Of the lines listed below, return exactly those that run from the line containing "theorem sound_setPbaGlobal (s" through the line containing "first | apply sound_State_modPb)", both included.

━━━ ENTRIES SUPPLIED

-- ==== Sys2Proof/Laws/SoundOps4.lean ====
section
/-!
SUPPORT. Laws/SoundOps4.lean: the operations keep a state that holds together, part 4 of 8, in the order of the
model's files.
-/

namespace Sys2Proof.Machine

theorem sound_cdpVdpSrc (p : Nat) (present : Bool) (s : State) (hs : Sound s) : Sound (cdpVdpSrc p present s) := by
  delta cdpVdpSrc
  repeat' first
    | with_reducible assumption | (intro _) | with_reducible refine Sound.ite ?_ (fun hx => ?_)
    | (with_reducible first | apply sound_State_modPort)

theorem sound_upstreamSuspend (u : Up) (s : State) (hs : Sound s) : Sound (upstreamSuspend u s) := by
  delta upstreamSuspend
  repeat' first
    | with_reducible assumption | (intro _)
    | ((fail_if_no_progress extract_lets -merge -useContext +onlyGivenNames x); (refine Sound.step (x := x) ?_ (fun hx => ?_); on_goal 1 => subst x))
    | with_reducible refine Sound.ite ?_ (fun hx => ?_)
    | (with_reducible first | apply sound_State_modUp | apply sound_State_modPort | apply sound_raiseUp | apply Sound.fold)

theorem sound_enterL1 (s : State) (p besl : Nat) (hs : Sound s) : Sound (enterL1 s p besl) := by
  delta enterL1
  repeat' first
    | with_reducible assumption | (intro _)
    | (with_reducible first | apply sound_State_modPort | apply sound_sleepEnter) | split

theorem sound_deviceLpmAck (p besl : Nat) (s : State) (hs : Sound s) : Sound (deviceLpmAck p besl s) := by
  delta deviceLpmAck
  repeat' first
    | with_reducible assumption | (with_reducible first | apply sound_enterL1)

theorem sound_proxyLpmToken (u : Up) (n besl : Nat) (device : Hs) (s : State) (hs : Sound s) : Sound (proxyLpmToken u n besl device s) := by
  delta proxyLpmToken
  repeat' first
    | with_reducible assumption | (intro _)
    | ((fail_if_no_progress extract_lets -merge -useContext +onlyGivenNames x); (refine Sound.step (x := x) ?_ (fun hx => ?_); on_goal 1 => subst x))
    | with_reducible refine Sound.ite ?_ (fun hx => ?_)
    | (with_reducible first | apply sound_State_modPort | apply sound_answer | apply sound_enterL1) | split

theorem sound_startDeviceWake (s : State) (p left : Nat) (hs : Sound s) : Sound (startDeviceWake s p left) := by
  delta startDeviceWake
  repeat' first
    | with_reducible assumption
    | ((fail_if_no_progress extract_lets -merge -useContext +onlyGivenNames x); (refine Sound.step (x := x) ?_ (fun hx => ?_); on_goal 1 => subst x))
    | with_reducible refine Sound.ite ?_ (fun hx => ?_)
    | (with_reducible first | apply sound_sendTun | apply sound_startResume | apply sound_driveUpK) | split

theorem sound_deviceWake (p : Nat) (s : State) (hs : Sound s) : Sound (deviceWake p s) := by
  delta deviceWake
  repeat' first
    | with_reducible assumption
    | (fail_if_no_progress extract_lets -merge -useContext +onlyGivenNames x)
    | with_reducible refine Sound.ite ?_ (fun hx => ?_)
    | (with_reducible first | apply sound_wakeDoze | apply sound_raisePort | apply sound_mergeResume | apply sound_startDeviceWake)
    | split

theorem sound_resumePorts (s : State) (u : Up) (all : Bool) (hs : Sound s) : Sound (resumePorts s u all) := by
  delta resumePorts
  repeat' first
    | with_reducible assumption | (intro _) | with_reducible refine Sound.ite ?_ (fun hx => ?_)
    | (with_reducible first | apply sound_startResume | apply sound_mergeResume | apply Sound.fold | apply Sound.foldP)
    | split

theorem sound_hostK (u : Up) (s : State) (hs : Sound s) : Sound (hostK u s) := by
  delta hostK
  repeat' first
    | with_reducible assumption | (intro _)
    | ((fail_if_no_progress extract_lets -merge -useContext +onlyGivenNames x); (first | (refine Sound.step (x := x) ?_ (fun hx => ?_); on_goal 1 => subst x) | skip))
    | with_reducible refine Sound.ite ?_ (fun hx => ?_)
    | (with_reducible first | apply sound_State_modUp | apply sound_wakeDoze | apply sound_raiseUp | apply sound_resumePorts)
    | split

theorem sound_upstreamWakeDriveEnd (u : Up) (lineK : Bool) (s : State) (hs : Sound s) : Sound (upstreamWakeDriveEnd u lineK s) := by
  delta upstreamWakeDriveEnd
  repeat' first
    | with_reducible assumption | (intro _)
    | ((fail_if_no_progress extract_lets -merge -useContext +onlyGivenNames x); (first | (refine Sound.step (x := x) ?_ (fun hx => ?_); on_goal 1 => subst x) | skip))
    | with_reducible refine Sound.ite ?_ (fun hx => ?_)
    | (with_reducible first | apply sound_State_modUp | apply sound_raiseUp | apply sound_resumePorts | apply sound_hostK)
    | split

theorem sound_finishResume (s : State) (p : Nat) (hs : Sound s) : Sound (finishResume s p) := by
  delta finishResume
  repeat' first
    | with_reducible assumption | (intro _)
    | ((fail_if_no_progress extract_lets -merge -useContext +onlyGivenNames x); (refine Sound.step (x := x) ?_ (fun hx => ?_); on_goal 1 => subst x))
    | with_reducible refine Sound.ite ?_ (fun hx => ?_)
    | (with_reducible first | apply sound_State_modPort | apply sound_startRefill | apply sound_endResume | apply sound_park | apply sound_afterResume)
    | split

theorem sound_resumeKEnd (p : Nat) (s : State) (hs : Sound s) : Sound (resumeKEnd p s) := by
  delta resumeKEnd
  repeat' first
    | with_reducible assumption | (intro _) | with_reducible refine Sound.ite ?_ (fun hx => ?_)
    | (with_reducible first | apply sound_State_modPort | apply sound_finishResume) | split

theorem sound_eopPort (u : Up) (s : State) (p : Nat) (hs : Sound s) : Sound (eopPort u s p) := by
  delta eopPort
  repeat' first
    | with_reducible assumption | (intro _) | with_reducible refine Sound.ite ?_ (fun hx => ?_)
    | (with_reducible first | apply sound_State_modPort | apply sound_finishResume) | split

━━━━━━
━━━ ENTRIES SUPPLIED

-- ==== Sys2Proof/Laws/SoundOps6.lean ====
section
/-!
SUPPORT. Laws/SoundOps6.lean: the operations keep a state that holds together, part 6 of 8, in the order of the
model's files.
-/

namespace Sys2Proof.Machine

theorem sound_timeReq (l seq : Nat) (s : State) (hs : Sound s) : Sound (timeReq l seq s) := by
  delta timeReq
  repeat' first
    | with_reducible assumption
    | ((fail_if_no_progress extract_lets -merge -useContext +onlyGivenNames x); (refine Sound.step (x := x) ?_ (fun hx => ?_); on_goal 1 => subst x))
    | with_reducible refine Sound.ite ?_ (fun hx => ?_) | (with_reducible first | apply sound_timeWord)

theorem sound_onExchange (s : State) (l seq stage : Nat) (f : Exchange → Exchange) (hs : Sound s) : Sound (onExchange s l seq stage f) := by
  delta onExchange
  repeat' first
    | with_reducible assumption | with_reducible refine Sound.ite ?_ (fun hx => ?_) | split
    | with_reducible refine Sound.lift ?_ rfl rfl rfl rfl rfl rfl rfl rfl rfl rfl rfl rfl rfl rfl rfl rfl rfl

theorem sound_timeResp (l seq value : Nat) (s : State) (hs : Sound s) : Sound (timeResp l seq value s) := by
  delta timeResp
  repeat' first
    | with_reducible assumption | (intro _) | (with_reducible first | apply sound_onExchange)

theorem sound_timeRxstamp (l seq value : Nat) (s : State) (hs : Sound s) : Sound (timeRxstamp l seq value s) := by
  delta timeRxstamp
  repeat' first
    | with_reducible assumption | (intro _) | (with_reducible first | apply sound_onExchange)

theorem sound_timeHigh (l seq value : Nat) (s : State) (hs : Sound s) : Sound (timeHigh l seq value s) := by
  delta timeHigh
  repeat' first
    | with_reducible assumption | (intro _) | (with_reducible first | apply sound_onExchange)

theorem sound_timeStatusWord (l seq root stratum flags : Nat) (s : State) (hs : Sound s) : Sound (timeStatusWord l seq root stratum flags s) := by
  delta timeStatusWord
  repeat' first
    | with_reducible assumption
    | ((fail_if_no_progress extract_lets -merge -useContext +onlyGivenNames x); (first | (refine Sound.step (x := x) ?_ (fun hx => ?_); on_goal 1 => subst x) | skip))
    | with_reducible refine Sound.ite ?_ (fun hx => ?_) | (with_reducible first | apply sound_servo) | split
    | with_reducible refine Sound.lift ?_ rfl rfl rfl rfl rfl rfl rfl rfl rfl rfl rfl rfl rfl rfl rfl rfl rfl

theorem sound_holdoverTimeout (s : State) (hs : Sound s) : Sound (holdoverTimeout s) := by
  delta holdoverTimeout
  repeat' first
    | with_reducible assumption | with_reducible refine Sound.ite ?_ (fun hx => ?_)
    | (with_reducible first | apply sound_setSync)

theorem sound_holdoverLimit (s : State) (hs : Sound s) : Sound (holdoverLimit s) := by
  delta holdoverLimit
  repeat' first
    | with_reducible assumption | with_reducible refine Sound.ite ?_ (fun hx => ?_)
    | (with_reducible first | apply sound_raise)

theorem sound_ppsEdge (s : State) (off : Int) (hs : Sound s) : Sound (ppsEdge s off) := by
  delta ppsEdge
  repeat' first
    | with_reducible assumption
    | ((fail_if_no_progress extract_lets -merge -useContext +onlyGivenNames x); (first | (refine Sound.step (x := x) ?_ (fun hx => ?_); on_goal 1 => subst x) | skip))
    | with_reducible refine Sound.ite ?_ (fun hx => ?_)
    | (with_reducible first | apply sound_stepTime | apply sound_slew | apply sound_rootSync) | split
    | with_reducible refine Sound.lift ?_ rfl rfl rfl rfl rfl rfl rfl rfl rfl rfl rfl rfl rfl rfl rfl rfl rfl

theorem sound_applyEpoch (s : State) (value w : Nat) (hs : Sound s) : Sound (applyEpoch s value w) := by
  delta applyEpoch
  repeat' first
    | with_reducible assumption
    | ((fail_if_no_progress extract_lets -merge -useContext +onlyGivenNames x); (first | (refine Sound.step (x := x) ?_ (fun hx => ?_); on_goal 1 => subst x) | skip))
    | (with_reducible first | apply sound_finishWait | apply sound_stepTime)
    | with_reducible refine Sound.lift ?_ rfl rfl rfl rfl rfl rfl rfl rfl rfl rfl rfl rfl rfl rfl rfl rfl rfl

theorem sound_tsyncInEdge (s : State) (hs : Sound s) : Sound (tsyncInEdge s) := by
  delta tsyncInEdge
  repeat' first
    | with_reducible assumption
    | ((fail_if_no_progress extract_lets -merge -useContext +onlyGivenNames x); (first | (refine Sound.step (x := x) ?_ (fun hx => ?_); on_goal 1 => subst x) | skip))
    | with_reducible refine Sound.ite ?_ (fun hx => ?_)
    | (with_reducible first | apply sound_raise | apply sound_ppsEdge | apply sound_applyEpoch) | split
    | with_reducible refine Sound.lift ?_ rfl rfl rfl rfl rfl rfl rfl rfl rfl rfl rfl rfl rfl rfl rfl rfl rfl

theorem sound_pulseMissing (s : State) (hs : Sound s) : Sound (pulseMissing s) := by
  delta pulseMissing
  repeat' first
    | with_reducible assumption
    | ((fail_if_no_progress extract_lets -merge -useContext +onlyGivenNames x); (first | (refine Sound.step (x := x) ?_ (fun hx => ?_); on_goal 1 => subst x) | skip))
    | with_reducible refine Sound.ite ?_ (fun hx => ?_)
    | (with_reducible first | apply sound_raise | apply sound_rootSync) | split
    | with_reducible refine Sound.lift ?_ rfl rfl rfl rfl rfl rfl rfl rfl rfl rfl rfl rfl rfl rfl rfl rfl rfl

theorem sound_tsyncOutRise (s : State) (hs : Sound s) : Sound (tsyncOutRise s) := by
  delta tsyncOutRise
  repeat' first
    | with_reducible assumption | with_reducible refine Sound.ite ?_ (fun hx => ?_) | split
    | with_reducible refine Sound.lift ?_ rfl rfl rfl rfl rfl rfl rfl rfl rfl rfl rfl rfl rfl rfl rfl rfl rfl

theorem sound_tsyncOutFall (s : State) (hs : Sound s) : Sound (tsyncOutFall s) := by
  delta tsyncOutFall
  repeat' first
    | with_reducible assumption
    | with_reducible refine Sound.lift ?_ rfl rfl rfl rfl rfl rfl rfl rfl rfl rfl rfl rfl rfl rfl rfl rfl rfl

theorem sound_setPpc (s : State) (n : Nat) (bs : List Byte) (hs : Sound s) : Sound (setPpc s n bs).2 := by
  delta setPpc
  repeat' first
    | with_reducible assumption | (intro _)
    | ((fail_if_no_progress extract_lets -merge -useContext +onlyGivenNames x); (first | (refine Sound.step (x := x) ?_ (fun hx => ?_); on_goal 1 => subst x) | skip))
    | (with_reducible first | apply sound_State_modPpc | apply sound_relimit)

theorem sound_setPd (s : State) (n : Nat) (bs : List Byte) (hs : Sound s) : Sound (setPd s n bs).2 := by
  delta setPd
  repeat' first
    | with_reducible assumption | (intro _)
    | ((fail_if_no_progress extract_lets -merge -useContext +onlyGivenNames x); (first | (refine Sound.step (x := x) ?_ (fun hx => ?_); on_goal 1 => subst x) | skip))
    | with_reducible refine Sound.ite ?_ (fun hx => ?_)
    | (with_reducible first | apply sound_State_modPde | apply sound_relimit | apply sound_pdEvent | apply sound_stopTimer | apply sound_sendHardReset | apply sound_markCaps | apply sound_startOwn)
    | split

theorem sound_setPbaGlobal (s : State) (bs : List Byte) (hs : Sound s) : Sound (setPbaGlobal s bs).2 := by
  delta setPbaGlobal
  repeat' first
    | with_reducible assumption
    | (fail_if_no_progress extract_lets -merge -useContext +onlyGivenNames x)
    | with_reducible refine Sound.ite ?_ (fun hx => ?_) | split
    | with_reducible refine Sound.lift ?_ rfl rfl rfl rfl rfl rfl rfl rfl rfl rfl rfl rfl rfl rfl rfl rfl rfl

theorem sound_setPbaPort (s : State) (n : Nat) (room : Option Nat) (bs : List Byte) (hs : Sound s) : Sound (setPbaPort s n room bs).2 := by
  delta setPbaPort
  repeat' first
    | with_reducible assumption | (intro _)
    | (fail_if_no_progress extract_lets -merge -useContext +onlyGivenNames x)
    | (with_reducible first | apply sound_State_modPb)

━━━━━━

▶ RESPONSE FOR THIS EXERCISE:
theorem sound_setPbaGlobal (s : State) (bs : List Byte) (hs : Sound s) : Sound (setPbaGlobal s bs).2 := by
  delta setPbaGlobal
  repeat' first
    | with_reducible assumption
    | (fail_if_no_progress extract_lets -merge -useContext +onlyGivenNames x)
    | with_reducible refine Sound.ite ?_ (fun hx => ?_) | split
    | with_reducible refine Sound.lift ?_ rfl rfl rfl rfl rfl rfl rfl rfl rfl rfl rfl rfl rfl rfl rfl rfl rfl

theorem sound_setPbaPort (s : State) (n : Nat) (room : Option Nat) (bs : List Byte) (hs : Sound s) : Sound (setPbaPort s n room bs).2 := by
  delta setPbaPort
  repeat' first
    | with_reducible assumption | (intro _)
    | (fail_if_no_progress extract_lets -merge -useContext +onlyGivenNames x)
    | (with_reducible first | apply sound_State_modPb)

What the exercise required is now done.